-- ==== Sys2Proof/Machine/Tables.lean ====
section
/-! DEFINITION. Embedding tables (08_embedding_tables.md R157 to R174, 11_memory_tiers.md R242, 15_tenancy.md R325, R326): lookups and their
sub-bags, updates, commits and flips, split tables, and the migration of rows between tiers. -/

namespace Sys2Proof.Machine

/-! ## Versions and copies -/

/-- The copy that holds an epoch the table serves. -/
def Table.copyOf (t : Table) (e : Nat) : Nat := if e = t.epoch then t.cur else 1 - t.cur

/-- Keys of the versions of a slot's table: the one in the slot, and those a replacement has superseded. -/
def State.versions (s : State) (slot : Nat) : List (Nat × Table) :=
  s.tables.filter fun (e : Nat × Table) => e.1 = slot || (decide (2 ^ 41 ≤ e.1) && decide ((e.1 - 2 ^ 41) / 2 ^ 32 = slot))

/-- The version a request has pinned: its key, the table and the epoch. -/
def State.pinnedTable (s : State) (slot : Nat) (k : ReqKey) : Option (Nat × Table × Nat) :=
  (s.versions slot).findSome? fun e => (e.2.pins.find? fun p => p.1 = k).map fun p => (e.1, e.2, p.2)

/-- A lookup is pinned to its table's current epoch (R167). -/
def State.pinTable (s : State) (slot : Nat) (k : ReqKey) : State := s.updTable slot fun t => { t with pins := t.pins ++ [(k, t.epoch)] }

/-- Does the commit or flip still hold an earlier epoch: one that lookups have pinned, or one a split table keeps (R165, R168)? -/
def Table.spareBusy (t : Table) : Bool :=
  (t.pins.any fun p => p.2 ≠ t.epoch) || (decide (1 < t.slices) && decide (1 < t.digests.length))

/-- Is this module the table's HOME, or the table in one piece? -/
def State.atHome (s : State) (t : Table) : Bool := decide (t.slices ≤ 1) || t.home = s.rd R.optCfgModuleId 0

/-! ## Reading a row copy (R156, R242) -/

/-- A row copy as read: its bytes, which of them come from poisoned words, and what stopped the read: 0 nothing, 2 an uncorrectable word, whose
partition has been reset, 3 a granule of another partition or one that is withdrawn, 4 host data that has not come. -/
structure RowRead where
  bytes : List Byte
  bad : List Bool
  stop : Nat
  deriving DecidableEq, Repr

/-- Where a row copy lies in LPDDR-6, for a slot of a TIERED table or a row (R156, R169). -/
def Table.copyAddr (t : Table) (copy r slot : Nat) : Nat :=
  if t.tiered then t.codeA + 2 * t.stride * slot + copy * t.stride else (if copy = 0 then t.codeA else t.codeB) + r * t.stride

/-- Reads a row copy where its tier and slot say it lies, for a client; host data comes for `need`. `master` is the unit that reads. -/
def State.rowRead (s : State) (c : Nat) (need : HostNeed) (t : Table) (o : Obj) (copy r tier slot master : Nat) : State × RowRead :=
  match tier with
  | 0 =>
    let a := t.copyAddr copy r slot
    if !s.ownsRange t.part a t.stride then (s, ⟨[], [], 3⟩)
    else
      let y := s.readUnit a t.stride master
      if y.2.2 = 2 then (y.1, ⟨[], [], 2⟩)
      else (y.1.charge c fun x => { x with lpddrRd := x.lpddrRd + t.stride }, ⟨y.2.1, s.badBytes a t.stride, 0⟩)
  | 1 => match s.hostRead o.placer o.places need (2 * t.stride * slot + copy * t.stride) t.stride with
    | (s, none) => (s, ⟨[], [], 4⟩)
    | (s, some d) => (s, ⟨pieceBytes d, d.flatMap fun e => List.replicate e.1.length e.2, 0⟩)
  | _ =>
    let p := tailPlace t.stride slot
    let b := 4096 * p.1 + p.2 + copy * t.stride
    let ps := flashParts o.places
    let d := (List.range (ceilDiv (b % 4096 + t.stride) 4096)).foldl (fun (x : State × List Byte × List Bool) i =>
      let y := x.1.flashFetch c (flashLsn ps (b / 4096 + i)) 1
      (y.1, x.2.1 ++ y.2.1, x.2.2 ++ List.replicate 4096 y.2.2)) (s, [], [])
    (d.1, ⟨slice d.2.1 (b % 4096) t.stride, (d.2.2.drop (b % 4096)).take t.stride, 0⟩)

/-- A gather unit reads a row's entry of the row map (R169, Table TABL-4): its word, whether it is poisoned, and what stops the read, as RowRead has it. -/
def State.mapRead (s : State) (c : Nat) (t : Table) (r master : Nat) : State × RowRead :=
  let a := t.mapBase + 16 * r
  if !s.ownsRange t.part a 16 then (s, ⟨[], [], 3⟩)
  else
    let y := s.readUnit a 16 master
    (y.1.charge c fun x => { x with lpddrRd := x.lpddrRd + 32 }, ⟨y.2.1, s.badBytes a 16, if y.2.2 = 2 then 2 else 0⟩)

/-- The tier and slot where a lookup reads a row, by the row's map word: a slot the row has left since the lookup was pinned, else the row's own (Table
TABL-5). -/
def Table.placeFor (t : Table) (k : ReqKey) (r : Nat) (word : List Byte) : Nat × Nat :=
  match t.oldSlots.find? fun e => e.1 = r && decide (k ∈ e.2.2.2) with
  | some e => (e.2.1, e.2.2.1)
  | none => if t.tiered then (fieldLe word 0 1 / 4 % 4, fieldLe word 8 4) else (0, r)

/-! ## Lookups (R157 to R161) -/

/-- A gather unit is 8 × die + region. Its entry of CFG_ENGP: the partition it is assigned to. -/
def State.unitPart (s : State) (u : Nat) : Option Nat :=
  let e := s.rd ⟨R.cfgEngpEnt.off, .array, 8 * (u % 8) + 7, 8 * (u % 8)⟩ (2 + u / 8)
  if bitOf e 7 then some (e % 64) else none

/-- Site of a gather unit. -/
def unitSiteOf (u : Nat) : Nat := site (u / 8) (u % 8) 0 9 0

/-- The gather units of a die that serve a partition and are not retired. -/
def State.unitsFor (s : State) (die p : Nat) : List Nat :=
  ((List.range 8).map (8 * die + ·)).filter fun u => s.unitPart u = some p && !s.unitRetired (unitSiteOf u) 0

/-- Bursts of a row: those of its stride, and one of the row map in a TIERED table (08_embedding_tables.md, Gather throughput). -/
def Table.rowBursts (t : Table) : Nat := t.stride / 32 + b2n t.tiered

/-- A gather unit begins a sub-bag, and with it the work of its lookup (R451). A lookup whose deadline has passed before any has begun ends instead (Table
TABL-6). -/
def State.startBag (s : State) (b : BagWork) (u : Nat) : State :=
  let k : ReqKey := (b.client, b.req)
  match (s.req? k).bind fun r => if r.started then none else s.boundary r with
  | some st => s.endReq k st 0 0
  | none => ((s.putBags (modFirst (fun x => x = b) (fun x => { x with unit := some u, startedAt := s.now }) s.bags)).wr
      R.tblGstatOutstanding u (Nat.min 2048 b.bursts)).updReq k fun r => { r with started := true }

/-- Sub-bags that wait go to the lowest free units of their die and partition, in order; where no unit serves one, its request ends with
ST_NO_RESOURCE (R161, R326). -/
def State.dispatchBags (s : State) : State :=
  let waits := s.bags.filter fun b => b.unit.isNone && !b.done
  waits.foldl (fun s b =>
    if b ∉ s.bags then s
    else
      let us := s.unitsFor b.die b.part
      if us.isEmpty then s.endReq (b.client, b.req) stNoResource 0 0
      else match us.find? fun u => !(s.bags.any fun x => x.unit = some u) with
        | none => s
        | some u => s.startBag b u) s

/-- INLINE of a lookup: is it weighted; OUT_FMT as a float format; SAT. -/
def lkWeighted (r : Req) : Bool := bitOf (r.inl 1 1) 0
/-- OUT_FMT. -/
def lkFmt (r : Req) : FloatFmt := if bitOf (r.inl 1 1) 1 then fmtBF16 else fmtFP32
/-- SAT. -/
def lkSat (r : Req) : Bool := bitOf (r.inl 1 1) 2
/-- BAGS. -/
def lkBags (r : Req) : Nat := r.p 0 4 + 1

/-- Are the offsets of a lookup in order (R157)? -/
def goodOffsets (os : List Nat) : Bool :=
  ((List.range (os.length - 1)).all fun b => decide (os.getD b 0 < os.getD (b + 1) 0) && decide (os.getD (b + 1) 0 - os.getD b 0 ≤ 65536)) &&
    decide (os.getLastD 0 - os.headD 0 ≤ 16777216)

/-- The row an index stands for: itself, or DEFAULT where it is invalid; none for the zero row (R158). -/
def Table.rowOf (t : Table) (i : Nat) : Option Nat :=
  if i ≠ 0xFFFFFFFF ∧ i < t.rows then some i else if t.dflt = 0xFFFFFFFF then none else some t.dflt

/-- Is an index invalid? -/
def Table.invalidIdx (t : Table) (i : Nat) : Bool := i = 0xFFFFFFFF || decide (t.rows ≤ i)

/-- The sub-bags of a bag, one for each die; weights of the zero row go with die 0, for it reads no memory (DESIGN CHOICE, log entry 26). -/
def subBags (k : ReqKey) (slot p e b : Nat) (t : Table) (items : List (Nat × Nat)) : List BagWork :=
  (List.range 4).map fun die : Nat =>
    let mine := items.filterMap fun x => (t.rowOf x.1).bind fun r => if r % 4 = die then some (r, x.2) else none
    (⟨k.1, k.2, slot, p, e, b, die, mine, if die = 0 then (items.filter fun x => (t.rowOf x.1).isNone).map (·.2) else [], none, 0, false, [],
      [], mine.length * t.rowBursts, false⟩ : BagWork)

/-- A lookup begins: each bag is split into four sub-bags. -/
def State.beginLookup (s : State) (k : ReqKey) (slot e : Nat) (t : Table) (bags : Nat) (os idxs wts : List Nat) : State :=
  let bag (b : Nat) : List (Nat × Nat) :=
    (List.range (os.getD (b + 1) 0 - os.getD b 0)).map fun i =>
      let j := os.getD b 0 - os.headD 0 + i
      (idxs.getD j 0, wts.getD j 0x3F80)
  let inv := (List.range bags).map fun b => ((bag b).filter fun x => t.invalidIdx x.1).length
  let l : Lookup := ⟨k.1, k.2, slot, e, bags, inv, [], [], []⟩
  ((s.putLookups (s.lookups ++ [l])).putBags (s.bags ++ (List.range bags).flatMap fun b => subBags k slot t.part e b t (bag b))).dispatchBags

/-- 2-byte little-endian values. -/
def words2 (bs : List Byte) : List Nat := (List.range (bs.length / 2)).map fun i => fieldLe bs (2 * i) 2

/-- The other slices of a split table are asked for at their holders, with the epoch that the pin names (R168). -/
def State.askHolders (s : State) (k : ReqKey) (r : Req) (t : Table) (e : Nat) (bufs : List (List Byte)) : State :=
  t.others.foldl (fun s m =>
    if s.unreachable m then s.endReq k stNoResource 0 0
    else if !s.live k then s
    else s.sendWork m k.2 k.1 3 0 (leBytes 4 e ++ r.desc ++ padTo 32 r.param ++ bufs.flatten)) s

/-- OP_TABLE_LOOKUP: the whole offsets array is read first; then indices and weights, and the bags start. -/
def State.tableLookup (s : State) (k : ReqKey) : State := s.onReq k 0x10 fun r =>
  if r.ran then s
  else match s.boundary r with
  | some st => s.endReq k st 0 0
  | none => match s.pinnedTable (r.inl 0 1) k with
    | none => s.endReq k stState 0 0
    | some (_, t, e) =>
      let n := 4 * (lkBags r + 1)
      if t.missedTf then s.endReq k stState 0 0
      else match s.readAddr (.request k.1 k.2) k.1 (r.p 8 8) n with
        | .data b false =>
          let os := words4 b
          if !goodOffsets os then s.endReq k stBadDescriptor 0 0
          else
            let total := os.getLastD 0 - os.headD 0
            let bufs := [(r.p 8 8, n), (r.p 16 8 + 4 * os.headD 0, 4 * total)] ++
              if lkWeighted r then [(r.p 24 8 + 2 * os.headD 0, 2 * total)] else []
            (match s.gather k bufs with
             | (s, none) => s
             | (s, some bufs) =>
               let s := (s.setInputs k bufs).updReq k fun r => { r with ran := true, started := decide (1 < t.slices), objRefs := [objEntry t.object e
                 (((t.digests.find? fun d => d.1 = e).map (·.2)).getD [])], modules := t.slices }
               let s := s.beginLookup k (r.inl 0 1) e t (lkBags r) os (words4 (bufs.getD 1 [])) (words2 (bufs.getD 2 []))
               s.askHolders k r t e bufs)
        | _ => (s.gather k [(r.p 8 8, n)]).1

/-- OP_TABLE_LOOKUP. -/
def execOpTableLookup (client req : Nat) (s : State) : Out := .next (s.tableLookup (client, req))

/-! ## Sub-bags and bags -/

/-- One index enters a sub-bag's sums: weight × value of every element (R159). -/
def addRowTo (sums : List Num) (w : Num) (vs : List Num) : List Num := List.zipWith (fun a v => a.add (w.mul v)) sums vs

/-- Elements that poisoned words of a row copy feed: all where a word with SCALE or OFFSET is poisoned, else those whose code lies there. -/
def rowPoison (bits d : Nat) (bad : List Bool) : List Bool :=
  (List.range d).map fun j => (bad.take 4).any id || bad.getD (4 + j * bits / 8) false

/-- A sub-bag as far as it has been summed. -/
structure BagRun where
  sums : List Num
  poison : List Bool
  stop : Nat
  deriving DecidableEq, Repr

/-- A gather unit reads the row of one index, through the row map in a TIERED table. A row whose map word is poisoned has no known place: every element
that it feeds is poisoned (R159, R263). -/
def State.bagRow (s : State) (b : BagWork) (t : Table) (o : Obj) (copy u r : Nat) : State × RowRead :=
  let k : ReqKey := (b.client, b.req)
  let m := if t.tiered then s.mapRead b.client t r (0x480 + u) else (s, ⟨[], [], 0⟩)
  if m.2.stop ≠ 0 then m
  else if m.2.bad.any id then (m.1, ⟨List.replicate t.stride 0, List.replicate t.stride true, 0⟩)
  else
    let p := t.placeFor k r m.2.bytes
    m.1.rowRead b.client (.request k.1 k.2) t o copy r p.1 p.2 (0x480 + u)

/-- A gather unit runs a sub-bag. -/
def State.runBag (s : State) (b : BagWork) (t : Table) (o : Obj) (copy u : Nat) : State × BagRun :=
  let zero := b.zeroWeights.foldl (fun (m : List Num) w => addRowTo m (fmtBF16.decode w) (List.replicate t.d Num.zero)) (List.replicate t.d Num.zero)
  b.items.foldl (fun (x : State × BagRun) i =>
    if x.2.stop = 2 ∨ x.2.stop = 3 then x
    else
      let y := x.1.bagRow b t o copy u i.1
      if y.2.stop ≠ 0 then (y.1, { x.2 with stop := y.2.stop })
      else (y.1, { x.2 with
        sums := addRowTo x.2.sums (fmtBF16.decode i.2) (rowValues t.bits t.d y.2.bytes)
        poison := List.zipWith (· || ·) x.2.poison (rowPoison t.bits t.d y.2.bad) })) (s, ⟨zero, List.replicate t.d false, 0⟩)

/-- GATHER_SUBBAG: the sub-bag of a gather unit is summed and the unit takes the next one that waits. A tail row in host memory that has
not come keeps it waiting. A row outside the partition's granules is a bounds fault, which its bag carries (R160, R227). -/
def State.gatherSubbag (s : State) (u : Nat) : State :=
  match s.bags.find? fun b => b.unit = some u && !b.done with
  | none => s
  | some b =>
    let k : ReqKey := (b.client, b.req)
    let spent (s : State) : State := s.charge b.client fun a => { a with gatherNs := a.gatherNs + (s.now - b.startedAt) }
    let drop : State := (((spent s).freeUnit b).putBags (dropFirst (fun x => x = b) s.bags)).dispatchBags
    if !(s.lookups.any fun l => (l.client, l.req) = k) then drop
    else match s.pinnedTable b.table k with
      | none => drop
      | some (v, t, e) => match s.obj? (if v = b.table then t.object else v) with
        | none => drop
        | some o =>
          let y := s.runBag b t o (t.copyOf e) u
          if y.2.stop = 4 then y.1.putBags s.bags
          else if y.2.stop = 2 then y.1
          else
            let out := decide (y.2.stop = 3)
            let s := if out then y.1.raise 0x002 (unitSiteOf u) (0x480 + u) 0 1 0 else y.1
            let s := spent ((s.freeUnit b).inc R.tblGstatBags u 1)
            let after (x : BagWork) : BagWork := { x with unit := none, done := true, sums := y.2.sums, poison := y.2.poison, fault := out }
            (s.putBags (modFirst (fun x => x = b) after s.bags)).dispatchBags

┄┄┄┄┄┄┄┄┄┄

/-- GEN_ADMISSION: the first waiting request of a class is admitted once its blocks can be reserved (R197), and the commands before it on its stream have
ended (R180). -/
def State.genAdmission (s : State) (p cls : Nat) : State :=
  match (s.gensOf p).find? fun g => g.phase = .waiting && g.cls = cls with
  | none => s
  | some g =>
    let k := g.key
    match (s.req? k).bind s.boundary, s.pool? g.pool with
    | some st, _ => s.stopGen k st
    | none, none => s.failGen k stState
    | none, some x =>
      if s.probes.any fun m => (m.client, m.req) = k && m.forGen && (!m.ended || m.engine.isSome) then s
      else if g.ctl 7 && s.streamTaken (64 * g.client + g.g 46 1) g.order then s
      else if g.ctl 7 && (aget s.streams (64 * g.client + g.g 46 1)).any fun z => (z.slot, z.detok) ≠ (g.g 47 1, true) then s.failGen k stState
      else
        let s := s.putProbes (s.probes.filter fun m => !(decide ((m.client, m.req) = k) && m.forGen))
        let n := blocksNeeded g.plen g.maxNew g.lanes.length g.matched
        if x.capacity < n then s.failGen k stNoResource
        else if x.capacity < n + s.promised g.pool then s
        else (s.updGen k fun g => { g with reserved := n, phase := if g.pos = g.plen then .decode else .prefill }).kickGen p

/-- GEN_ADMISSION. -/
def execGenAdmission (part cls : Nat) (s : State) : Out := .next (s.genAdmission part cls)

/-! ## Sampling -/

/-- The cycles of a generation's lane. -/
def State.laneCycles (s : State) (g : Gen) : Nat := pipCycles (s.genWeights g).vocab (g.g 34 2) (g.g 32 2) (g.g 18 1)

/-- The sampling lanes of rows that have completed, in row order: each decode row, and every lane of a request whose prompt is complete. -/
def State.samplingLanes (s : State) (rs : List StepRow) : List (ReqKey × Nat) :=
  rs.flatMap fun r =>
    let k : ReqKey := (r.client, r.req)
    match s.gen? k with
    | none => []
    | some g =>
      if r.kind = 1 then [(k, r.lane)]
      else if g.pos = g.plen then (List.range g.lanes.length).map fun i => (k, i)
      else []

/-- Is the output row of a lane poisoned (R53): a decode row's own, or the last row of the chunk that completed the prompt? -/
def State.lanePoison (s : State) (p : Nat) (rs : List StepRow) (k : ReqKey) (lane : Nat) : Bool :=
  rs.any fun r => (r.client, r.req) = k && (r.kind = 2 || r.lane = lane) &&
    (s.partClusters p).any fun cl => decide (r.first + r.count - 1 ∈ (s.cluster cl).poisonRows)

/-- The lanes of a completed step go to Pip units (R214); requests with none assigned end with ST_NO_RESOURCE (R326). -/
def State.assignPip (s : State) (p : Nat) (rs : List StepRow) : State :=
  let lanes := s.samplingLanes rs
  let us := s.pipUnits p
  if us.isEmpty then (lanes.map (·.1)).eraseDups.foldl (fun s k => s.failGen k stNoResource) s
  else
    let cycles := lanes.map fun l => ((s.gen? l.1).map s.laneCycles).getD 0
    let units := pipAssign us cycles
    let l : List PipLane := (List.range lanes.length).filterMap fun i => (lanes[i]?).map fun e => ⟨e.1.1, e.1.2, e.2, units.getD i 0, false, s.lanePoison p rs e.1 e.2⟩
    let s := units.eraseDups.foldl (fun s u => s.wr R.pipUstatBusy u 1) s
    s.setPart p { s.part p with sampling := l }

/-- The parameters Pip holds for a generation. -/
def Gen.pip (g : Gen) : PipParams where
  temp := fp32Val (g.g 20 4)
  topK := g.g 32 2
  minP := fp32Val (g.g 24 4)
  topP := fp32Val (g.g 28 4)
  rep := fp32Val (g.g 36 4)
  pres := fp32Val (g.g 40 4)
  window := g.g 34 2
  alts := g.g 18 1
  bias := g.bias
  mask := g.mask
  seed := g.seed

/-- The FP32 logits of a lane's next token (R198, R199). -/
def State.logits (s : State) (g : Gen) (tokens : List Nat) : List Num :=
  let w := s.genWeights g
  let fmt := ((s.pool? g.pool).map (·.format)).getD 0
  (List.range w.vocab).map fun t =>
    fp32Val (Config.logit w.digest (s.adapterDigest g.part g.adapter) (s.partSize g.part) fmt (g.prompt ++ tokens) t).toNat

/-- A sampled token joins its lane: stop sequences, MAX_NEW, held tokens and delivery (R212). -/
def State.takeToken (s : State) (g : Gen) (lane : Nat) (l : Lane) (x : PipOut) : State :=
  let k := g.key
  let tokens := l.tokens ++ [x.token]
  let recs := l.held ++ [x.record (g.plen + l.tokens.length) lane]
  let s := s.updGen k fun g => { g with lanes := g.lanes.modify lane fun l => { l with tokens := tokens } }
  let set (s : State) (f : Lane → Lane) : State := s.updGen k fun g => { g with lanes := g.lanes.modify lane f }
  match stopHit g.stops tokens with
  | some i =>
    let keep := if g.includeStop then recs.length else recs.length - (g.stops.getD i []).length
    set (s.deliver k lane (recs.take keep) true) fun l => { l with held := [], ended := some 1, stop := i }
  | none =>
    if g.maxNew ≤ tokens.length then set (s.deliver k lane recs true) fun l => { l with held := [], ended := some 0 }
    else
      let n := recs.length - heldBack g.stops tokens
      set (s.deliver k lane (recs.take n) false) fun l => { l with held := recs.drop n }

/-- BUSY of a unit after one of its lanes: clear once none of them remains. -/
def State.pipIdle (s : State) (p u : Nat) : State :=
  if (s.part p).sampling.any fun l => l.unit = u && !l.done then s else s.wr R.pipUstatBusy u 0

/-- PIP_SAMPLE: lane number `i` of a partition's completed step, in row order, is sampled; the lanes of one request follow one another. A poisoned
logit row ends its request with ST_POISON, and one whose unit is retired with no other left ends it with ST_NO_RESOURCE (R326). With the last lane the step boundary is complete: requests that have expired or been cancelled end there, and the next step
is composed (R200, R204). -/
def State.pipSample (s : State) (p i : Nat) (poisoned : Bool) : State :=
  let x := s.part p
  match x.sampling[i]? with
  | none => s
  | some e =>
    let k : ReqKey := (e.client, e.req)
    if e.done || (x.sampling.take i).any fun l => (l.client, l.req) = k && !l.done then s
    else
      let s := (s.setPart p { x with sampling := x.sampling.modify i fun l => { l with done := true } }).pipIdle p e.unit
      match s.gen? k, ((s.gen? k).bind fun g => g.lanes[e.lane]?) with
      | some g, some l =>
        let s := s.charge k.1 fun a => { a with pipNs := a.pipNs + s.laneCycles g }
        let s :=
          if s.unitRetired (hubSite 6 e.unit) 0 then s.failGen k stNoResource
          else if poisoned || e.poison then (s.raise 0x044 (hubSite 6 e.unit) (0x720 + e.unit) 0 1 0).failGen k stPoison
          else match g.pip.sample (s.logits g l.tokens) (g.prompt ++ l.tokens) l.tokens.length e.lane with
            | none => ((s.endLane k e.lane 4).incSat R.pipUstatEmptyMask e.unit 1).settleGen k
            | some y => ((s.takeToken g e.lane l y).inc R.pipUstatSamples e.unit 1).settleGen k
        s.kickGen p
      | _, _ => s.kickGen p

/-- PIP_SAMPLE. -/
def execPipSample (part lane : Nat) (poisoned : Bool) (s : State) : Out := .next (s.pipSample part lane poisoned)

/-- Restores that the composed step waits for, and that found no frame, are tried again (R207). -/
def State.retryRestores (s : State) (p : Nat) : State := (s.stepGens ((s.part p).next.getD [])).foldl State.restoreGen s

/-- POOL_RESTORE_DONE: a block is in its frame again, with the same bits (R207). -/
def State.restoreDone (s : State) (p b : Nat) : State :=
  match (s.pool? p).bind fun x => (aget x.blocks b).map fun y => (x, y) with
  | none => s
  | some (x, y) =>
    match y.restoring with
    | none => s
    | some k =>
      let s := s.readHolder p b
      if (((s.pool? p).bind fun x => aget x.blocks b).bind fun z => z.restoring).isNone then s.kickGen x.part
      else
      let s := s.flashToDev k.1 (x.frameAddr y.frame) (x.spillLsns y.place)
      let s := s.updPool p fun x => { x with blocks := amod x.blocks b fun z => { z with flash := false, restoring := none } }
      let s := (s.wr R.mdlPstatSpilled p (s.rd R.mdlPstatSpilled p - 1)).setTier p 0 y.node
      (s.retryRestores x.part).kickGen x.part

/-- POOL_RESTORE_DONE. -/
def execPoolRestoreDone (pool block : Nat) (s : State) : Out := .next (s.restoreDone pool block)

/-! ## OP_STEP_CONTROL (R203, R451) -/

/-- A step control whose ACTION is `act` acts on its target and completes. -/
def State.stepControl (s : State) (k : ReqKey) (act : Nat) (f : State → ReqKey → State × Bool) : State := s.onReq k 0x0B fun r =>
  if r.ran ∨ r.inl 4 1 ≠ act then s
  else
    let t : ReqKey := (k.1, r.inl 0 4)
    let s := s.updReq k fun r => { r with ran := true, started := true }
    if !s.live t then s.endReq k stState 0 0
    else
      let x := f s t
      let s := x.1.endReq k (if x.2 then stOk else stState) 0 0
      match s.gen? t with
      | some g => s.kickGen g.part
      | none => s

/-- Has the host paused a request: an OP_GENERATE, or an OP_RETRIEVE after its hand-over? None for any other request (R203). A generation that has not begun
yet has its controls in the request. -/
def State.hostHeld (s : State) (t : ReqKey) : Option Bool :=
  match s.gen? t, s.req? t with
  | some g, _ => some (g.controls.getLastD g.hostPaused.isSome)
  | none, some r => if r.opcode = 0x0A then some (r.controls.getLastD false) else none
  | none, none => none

┄┄┄┄┄┄┄┄┄┄

(Problem details)
Here the job is to set down exactly the lines of the material above that fall between the one with "-- ==== Sys2Proof/Machine/Tables.lean" and the one with "s.tables.filter fun (e", inclusive, and nothing beyond them.

(Answer box)
-- ==== Sys2Proof/Machine/Tables.lean ====
section
/-! DEFINITION. Embedding tables (08_embedding_tables.md R157 to R174, 11_memory_tiers.md R242, 15_tenancy.md R325, R326): lookups and their
sub-bags, updates, commits and flips, split tables, and the migration of rows between tiers. -/

namespace Sys2Proof.Machine

/-! ## Versions and copies -/

/-- The copy that holds an epoch the table serves. -/
def Table.copyOf (t : Table) (e : Nat) : Nat := if e = t.epoch then t.cur else 1 - t.cur

/-- Keys of the versions of a slot's table: the one in the slot, and those a replacement has superseded. -/
def State.versions (s : State) (slot : Nat) : List (Nat × Table) :=
  s.tables.filter fun (e : Nat × Table) => e.1 = slot || (decide (2 ^ 41 ≤ e.1) && decide ((e.1 - 2 ^ 41) / 2 ^ 32 = slot))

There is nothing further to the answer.